## Your task
What lines of the data below hold the string "camScope"? Copy each one.

·····

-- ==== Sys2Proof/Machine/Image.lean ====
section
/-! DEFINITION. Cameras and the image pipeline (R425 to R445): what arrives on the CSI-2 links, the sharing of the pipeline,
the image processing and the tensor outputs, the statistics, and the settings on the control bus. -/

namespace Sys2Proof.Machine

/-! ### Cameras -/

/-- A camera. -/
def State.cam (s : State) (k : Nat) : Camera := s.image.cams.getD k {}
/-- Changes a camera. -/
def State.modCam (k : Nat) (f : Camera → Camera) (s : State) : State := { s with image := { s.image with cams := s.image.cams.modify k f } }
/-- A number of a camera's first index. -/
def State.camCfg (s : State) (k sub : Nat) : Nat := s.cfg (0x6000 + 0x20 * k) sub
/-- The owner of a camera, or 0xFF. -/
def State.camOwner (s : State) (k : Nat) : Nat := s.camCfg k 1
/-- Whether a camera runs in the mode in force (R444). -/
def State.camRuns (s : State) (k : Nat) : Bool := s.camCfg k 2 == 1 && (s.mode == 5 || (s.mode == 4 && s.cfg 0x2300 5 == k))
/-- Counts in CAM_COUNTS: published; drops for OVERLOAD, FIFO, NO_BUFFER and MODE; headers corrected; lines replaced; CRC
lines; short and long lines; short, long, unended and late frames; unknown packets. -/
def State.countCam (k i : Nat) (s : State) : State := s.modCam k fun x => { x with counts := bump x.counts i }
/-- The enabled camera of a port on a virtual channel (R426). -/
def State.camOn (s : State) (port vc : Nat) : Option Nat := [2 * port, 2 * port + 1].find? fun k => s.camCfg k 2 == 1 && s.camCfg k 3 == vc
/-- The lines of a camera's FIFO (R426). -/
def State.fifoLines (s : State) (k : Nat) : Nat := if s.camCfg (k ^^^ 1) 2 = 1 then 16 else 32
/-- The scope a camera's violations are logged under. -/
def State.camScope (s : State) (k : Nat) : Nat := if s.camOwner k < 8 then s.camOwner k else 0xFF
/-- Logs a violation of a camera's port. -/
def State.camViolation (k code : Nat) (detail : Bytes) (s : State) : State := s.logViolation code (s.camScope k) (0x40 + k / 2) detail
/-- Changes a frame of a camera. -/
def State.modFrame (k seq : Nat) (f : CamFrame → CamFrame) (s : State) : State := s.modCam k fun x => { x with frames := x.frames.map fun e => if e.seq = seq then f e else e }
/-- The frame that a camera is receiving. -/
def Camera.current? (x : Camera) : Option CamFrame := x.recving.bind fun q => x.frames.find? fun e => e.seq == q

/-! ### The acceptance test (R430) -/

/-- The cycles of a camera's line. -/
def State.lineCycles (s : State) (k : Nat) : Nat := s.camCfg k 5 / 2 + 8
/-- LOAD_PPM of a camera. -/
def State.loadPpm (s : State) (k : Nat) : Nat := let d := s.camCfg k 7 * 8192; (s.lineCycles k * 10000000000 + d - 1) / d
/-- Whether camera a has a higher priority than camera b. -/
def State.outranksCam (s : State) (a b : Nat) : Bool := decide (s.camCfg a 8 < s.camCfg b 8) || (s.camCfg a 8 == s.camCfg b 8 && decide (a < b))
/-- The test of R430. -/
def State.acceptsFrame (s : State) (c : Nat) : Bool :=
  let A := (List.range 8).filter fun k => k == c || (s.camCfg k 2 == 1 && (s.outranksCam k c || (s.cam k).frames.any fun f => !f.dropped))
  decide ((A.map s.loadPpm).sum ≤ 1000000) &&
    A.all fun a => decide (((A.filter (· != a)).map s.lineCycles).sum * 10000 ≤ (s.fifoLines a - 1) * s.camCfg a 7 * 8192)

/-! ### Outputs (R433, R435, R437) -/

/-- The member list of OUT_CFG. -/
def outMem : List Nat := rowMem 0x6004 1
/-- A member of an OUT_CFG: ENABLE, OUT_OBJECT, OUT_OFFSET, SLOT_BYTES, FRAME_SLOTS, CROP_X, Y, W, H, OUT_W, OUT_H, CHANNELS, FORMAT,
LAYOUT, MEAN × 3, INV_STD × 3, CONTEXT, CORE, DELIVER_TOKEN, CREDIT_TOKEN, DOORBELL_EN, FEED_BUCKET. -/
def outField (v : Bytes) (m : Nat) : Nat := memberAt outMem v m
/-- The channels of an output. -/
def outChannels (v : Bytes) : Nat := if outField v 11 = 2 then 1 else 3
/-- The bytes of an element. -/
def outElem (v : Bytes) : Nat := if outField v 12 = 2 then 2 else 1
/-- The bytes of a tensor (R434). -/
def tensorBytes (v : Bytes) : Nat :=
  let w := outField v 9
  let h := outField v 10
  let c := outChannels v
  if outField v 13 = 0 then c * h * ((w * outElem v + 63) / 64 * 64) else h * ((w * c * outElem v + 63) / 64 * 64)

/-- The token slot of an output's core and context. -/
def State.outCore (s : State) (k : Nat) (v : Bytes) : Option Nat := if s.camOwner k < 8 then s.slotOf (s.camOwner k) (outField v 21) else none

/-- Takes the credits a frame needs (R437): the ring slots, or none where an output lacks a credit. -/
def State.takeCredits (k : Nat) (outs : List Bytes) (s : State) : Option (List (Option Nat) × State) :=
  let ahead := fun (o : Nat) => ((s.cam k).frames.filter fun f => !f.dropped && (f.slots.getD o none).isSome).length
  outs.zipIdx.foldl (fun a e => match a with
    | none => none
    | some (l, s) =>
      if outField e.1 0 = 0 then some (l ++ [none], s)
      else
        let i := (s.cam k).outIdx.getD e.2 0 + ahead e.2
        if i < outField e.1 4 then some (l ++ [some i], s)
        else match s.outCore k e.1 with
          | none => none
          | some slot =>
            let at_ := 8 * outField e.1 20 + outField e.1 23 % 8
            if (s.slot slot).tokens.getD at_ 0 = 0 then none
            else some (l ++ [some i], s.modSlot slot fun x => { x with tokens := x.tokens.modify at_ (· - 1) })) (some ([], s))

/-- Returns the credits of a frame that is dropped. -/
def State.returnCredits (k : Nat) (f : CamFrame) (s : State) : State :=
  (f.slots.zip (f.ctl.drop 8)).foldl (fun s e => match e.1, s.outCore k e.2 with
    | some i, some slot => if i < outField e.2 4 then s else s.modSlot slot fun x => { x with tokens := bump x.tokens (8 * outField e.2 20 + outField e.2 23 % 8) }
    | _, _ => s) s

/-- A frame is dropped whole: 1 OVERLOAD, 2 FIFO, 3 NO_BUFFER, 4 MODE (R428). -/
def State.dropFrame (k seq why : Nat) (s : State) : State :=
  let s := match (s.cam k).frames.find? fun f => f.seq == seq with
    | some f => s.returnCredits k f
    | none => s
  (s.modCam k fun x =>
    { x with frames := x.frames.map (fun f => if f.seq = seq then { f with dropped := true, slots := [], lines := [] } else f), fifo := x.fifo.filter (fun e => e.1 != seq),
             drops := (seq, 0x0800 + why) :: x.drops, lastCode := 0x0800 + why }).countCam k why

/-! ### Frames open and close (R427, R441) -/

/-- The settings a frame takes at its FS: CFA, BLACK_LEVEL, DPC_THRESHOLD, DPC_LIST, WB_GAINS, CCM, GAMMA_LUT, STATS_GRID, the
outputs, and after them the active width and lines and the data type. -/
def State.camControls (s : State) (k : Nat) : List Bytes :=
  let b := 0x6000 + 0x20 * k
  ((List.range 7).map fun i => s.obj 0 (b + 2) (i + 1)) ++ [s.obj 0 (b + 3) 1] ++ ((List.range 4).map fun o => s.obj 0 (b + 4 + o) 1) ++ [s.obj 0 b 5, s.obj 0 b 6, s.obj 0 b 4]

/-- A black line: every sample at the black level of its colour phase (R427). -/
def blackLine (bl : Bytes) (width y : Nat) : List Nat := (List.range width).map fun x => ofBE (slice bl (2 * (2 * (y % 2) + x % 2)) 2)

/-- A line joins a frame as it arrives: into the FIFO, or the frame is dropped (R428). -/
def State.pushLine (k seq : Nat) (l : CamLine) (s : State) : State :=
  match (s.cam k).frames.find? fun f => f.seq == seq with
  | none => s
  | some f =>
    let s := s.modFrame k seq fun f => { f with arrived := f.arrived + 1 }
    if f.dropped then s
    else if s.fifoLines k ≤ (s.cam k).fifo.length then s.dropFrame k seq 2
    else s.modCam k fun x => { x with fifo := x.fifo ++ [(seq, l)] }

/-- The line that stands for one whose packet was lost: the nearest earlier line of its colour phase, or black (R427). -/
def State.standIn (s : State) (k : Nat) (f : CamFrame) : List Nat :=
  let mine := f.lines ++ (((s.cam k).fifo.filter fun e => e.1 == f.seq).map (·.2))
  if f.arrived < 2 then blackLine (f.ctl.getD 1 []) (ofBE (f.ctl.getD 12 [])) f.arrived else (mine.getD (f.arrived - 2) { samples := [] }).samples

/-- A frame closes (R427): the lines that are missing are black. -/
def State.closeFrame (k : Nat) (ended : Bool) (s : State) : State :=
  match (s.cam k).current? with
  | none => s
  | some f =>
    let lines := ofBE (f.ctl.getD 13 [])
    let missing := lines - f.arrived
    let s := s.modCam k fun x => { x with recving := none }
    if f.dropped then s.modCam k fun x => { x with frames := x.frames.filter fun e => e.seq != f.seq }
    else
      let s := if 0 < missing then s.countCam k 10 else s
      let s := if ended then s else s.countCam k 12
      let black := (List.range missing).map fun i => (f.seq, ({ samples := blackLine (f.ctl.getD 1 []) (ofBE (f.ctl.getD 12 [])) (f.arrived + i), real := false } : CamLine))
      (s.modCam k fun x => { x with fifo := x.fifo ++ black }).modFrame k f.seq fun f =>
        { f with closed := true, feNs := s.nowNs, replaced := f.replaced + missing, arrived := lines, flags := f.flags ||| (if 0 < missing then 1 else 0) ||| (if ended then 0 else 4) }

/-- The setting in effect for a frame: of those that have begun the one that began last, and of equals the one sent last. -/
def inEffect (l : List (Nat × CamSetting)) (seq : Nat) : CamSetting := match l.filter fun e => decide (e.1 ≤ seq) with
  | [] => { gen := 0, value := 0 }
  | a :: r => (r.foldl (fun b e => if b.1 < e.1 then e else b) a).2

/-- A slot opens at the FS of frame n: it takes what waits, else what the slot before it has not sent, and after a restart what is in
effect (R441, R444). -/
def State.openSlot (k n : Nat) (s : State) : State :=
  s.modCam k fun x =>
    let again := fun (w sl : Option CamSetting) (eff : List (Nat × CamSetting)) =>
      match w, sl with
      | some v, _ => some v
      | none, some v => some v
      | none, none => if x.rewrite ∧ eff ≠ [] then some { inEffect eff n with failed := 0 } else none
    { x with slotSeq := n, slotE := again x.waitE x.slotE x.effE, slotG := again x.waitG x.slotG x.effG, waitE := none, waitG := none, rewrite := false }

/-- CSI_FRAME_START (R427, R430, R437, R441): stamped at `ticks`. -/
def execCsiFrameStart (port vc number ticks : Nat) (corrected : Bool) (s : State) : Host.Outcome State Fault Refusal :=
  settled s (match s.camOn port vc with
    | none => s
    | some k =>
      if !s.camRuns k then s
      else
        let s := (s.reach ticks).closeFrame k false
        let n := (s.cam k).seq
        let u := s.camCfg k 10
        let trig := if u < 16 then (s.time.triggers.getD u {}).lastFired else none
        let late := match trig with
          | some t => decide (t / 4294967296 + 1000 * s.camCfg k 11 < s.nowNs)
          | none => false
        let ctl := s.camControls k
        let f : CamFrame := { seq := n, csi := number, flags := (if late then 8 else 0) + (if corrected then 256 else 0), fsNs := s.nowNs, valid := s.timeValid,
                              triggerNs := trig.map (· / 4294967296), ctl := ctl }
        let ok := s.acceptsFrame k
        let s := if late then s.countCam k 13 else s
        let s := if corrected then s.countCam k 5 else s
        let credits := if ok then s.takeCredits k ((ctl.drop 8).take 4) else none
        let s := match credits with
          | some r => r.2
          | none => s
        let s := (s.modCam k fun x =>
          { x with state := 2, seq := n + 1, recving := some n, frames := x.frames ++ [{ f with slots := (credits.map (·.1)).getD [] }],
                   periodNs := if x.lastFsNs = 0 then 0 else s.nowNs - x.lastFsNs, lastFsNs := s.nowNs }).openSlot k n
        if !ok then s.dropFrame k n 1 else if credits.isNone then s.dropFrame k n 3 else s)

·····

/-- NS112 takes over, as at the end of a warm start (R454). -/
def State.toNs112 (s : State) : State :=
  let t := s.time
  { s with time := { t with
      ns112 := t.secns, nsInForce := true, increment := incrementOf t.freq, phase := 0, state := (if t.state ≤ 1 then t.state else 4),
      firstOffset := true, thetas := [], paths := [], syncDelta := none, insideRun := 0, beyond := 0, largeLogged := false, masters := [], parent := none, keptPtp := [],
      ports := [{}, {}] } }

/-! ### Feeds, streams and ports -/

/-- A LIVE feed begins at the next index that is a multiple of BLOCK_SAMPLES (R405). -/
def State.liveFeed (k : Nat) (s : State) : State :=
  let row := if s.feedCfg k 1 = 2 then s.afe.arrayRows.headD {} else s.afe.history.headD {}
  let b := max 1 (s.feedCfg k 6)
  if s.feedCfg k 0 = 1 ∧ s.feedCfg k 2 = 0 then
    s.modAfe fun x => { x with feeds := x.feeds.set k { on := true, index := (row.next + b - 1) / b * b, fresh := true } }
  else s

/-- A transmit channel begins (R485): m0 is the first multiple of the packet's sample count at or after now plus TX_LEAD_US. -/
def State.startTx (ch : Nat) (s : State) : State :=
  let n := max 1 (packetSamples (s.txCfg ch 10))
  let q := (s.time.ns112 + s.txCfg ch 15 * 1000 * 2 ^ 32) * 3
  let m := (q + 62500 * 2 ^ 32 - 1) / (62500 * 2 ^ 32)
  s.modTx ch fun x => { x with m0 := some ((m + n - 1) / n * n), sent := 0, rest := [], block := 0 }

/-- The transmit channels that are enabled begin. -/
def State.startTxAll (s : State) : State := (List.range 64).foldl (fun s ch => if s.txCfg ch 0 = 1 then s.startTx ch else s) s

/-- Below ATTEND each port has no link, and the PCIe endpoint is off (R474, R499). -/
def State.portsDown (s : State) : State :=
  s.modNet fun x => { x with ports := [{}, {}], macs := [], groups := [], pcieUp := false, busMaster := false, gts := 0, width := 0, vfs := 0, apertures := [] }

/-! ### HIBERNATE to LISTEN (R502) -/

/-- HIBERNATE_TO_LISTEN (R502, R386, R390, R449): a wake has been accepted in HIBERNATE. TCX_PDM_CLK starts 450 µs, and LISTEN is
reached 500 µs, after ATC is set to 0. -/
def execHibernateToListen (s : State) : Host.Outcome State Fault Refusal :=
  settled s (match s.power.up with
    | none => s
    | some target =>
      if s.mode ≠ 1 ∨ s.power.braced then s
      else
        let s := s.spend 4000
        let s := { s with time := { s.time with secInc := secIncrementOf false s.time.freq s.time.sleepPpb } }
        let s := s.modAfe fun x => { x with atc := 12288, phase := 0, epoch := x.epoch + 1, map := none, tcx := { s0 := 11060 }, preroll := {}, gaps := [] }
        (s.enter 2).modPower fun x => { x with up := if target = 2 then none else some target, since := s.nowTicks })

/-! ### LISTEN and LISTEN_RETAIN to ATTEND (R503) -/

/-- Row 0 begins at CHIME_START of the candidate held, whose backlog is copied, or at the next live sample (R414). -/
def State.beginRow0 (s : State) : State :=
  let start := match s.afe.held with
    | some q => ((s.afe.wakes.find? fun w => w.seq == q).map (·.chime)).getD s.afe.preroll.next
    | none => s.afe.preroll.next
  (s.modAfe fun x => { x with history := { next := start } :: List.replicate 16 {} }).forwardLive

·····

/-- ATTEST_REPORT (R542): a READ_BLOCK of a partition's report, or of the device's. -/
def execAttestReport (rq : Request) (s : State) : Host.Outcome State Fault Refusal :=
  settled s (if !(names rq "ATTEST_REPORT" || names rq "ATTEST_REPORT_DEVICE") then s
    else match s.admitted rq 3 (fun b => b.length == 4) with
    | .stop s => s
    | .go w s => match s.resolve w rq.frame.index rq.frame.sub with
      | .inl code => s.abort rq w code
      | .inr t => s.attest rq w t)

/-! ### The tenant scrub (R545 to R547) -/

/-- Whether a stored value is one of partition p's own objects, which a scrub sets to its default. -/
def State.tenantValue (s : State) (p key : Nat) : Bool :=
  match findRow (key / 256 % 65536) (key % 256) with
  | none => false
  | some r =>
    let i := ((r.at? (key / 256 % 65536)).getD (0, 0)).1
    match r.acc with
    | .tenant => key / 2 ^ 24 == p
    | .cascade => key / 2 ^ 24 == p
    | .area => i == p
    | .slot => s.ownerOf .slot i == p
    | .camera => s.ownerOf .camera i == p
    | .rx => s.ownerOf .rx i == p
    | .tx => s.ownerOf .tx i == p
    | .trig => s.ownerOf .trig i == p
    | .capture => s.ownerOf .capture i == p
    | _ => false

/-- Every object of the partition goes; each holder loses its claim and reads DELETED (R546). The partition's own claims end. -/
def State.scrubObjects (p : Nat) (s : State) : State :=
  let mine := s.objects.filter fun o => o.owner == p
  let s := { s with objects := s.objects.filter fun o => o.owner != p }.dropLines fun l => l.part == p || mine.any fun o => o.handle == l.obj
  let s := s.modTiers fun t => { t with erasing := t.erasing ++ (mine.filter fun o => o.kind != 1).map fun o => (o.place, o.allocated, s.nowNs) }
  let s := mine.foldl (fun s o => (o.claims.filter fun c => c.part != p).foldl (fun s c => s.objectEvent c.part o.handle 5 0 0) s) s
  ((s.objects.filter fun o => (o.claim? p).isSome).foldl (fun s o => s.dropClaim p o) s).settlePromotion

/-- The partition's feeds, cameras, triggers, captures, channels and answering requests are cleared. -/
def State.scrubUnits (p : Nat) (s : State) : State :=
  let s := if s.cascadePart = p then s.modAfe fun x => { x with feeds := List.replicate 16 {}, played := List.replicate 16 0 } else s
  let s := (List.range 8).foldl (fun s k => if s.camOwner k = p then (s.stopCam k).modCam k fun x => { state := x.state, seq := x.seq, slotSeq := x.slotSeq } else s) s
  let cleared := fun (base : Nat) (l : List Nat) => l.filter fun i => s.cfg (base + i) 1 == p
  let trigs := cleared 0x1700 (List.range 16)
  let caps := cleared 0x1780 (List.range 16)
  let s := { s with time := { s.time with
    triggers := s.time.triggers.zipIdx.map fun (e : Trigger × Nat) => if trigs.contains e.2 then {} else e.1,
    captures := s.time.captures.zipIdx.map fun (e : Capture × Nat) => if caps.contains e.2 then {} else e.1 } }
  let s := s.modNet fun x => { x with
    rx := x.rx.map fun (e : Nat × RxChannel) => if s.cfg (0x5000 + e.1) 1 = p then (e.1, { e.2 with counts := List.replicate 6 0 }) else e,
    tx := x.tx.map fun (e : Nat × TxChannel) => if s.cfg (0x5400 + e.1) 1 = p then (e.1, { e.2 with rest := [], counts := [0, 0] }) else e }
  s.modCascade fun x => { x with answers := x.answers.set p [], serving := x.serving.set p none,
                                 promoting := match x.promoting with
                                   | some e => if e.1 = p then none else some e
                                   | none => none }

·····

## Result for this exercise
def State.camScope (s : State) (k : Nat) : Nat := if s.camOwner k < 8 then s.camOwner k else 0xFF
def State.camViolation (k code : Nat) (detail : Bytes) (s : State) : State := s.logViolation code (s.camScope k) (0x40 + k / 2) detail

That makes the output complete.